Ou seja, não dirigindo o recorrente um ataque directo à sentença recorrida, fica o Tribunal de recurso impedido de conhecer do mesmo recurso por ocorrer caso julgado relativamente às questões decididas.
É precisamente a situação que se nos apresenta nestes autos. O recorrente não esgrimiu qualquer argumento relativamente ao desacerto da decisão recorrida no tocante à questão do erro na forma de processo ou da impossibilidade de convolação. Limitou-se a arguir uma nulidade por omissão de pronúncia que, como se sabe, só pode ocorrer quando o juiz não toma posição sobre questão colocada pelas partes, não emite decisão no sentido de não poder dela tomar conhecimento, nem indica razões para justificar essa abstenção de conhecimento, e da sentença também não resulta, de forma expressa ou implícita, que esse conhecimento tenha ficado prejudicado em face da solução dada ao litígio, tal nulidade não se verifica se o juiz evoca razões para justificar a abstenção de conhecimento de questão que lhe foi colocada, cfr. art. 125º do CPPT.
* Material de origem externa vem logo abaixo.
-- ==== Sys2Proof/Laws/KeepsFabric.lean ====
section
/-!
SUPPORT. What every operation keeps, after Laws/Keeps.lean: the operations of Machine/ in Fabric, Link, Vxu, Collective.
-/
namespace Sys2Proof.Machine

open Sys2Proof

theorem Good.State_hdrErr {b0 : State} (s : State) (p : Nat)
    (hs : Good b0 s) :
    Good b0 (State.hdrErr s p) := by
  unfold State.hdrErr
  with_reducible repeat' first
      | assumption | intro _ | apply Good.State_onPort | apply Good.State_stuck | apply MGood.of_good | apply FGood.of_good
      | simp only [Good.mk_iff] | apply And.intro | dsimp only

theorem Good.State_misroute {b0 : State} (s : State) (p : Nat)
    (hs : Good b0 s) :
    Good b0 (State.misroute s p) := by
  unfold State.misroute
  with_reducible repeat' first
      | assumption | intro _ | apply Good.State_onPort | apply Good.State_stuck | apply MGood.of_good | apply FGood.of_good
      | simp only [Good.mk_iff] | apply And.intro | dsimp only

theorem Good.State_sendLink {b0 : State} (s : State) (p : Nat) (op : Byte) (arg : W64) (payload : List Byte)
    (hs : Good b0 s) :
    Good b0 (State.sendLink s p op arg payload) := by
  unfold State.sendLink
  with_reducible repeat' first
      | assumption | intro _ | apply Good.State_onPort | apply Good.State_emit | apply MGood.of_good | apply FGood.of_good
      | simp only [Good.mk_iff] | apply And.intro

theorem Good.State_hopAcked {b0 : State} (s : State) (p : Nat) (ack : W16)
    (hs : Good b0 s) :
    Good b0 (State.hopAcked s p ack) := by
  unfold State.hopAcked
  with_reducible repeat' first
      | assumption | intro _ | apply Good.State_setPort | apply Good.State_pumpOut | apply Good.ite | apply MGood.of_good
      | apply FGood.of_good | simp only [Good.mk_iff] | apply And.intro | dsimp only | split

theorem Good.State_hopReceive {b0 : State} (s : State) (f : FrameHdr) (n : Nat) (take : State → State)
    (hs : Good b0 s) (htake : ∀ (y0 : State), Good b0 y0 → Good b0 (take y0)) :
    Good b0 (State.hopReceive s f n take) := by
  unfold State.hopReceive
  with_reducible repeat' first
      | assumption | intro _ | apply htake | apply Good.State_countPort | apply Good.State_misroute | apply Good.State_hdrErr
      | apply Good.State_hopAcked | apply Good.State_take | apply Good.Repair_take | apply Good.State_setPort | apply Good.State_onPort
      | apply Good.State_sendLink | apply Good.ite | apply MGood.of_good | apply FGood.of_good | simp only [Good.mk_iff] | apply And.intro
      | dsimp only | split

theorem Good.State_linkReceive {b0 : State} (s : State) (f : FrameHdr) (states : List PortState) (take : State → State)
    (hs : Good b0 s) (htake : ∀ (y0 : State), Good b0 y0 → Good b0 (take y0)) :
    Good b0 (State.linkReceive s f states take) := by
  unfold State.linkReceive
  with_reducible repeat' first
      | assumption | intro _ | apply htake | apply Good.State_countPort | apply Good.State_misroute | apply Good.State_hdrErr
      | apply Good.State_take | apply Good.Repair_take | apply Good.State_hopAcked | apply Good.ite | apply MGood.of_good
      | apply FGood.of_good | simp only [Good.mk_iff] | apply And.intro | dsimp only | split

theorem Good.State_e2eAcked {b0 : State} (s : State) (cls src : Nat) (ack : BitVec 24)
    (hs : Good b0 s) :
    Good b0 (State.e2eAcked s cls src ack) := by
  unfold State.e2eAcked
  with_reducible repeat' first
      | assumption | intro _ | apply Good.of_done | apply Good.State_setTx | apply Good.State_onTask | apply Good.State_inject
      | apply Good.foldl | apply Good.foldl_fst | apply MGood.of_good | apply FGood.of_good | simp only [Good.mk_iff] | apply And.intro
      | dsimp only

theorem Good.State_ackStream {b0 : State} (s : State) (cls src : Nat)
    (hs : Good b0 s) :
    Good b0 (State.ackStream s cls src) := by
  unfold State.ackStream
  with_reducible repeat' first | assumption | intro _ | apply Good.State_sendControl | apply And.intro
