/-! ### onPort -/

@[simp] theorem State.onPort_pending (s : State) (p : Nat) (f : Port → Port) : (s.onPort p f).pending = s.pending := rfl
@[simp] theorem State.onPort_free (s : State) (p : Nat) (f : Port → Port) : (s.onPort p f).free = s.free := rfl
@[simp] theorem State.onPort_out (s : State) (p : Nat) (f : Port → Port) : (s.onPort p f).out = s.out := rfl
@[simp] theorem State.onPort_kcp (s : State) (p : Nat) (f : Port → Port) : (s.onPort p f).kcp = s.kcp := rfl
@[simp] theorem State.onPort_ctxs (s : State) (p : Nat) (f : Port → Port) : (s.onPort p f).ctxs = s.ctxs := rfl
@[simp] theorem State.onPort_fences (s : State) (p : Nat) (f : Port → Port) : (s.onPort p f).fences = s.fences := rfl
@[simp] theorem State.onPort_arrays (s : State) (p : Nat) (f : Port → Port) : (s.onPort p f).arrays = s.arrays := rfl
@[simp] theorem State.onPort_mem (s : State) (p : Nat) (f : Port → Port) : (s.onPort p f).mem = s.mem := rfl
@[simp] theorem State.onPort_rtes (s : State) (p : Nat) (f : Port → Port) : (s.onPort p f).rtes = s.rtes := rfl
@[simp] theorem State.onPort_structs (s : State) (p : Nat) (f : Port → Port) : (s.onPort p f).structs = s.structs := rfl
@[simp] theorem State.onPort_fuus (s : State) (p : Nat) (f : Port → Port) : (s.onPort p f).fuus = s.fuus := rfl
@[simp] theorem State.onPort_lnt (s : State) (p : Nat) (f : Port → Port) : (s.onPort p f).lnt = s.lnt := rfl
@[simp] theorem State.onPort_faults (s : State) (p : Nat) (f : Port → Port) : (s.onPort p f).faults = s.faults := rfl
@[simp] theorem State.onPort_power (s : State) (p : Nat) (f : Port → Port) : (s.onPort p f).power = s.power := rfl
@[simp] theorem State.onPort_boot (s : State) (p : Nat) (f : Port → Port) : (s.onPort p f).boot = s.boot := rfl
@[simp] theorem State.onPort_mgmt (s : State) (p : Nat) (f : Port → Port) : (s.onPort p f).mgmt = s.mgmt := rfl

/-! ### countPort -/

@[simp] theorem State.countPort_pending (s : State) (p i n : Nat) : (s.countPort p i n).pending = s.pending := rfl
@[simp] theorem State.countPort_free (s : State) (p i n : Nat) : (s.countPort p i n).free = s.free := rfl
@[simp] theorem State.countPort_out (s : State) (p i n : Nat) : (s.countPort p i n).out = s.out := rfl
@[simp] theorem State.countPort_kcp (s : State) (p i n : Nat) : (s.countPort p i n).kcp = s.kcp := rfl
@[simp] theorem State.countPort_ctxs (s : State) (p i n : Nat) : (s.countPort p i n).ctxs = s.ctxs := rfl
@[simp] theorem State.countPort_fences (s : State) (p i n : Nat) : (s.countPort p i n).fences = s.fences := rfl
@[simp] theorem State.countPort_arrays (s : State) (p i n : Nat) : (s.countPort p i n).arrays = s.arrays := rfl
@[simp] theorem State.countPort_mem (s : State) (p i n : Nat) : (s.countPort p i n).mem = s.mem := rfl
@[simp] theorem State.countPort_rtes (s : State) (p i n : Nat) : (s.countPort p i n).rtes = s.rtes := rfl
@[simp] theorem State.countPort_structs (s : State) (p i n : Nat) : (s.countPort p i n).structs = s.structs := rfl
@[simp] theorem State.countPort_fuus (s : State) (p i n : Nat) : (s.countPort p i n).fuus = s.fuus := rfl
@[simp] theorem State.countPort_lnt (s : State) (p i n : Nat) : (s.countPort p i n).lnt = s.lnt := rfl
@[simp] theorem State.countPort_faults (s : State) (p i n : Nat) : (s.countPort p i n).faults = s.faults := rfl
@[simp] theorem State.countPort_power (s : State) (p i n : Nat) : (s.countPort p i n).power = s.power := rfl
@[simp] theorem State.countPort_boot (s : State) (p i n : Nat) : (s.countPort p i n).boot = s.boot := rfl
@[simp] theorem State.countPort_mgmt (s : State) (p i n : Nat) : (s.countPort p i n).mgmt = s.mgmt := rfl

/-! ### setTx -/

@[simp] theorem State.setTx_pending (s : State) (cls dst : Nat) (x : TxStream) : (s.setTx cls dst x).pending = s.pending := rfl
@[simp] theorem State.setTx_free (s : State) (cls dst : Nat) (x : TxStream) : (s.setTx cls dst x).free = s.free := rfl
@[simp] theorem State.setTx_out (s : State) (cls dst : Nat) (x : TxStream) : (s.setTx cls dst x).out = s.out := rfl
@[simp] theorem State.setTx_kcp (s : State) (cls dst : Nat) (x : TxStream) : (s.setTx cls dst x).kcp = s.kcp := rfl
@[simp] theorem State.setTx_ctxs (s : State) (cls dst : Nat) (x : TxStream) : (s.setTx cls dst x).ctxs = s.ctxs := rfl
@[simp] theorem State.setTx_fences (s : State) (cls dst : Nat) (x : TxStream) : (s.setTx cls dst x).fences = s.fences := rfl
@[simp] theorem State.setTx_arrays (s : State) (cls dst : Nat) (x : TxStream) : (s.setTx cls dst x).arrays = s.arrays := rfl
@[simp] theorem State.setTx_mem (s : State) (cls dst : Nat) (x : TxStream) : (s.setTx cls dst x).mem = s.mem := rfl
@[simp] theorem State.setTx_rtes (s : State) (cls dst : Nat) (x : TxStream) : (s.setTx cls dst x).rtes = s.rtes := rfl
@[simp] theorem State.setTx_structs (s : State) (cls dst : Nat) (x : TxStream) : (s.setTx cls dst x).structs = s.structs := rfl
@[simp] theorem State.setTx_fuus (s : State) (cls dst : Nat) (x : TxStream) : (s.setTx cls dst x).fuus = s.fuus := rfl
@[simp] theorem State.setTx_lnt (s : State) (cls dst : Nat) (x : TxStream) : (s.setTx cls dst x).lnt = s.lnt := rfl
@[simp] theorem State.setTx_faults (s : State) (cls dst : Nat) (x : TxStream) : (s.setTx cls dst x).faults = s.faults := rfl
@[simp] theorem State.setTx_power (s : State) (cls dst : Nat) (x : TxStream) : (s.setTx cls dst x).power = s.power := rfl
@[simp] theorem State.setTx_boot (s : State) (cls dst : Nat) (x : TxStream) : (s.setTx cls dst x).boot = s.boot := rfl
@[simp] theorem State.setTx_mgmt (s : State) (cls dst : Nat) (x : TxStream) : (s.setTx cls dst x).mgmt = s.mgmt := rfl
Se o juiz a quo no despacho em crise se limitou a decidir (liminarmente) pelo erro na forma de processo, evidentemente que não lhe incumbia conhecer de qualquer outra questão, uma vez que se tratavam de questões que se prendem com o mérito da pretensão do recorrente, sendo certo que o conhecimento da questão do erro na forma do processo precede o conhecimento de eventuais questões de fundo.
Podemos, assim, concluir que, não pode, agora, este Supremo Tribunal conhecer do presente recurso, precisamente por lhe estar vedado esse conhecimento, faltando o poder jurisdicional para o efeito.
Face ao exposto, os juízes da Secção do Contencioso Tributário deste Supremo Tribunal Administrativo acordam, em conferência, não tomar conhecimento do recurso.
Custas pelo Recorrente.
D.N.
Lisboa, 1 de Outubro de 2014. – Aragão Seia (relator) – Casimiro Gonçalves – Francisco Rothes.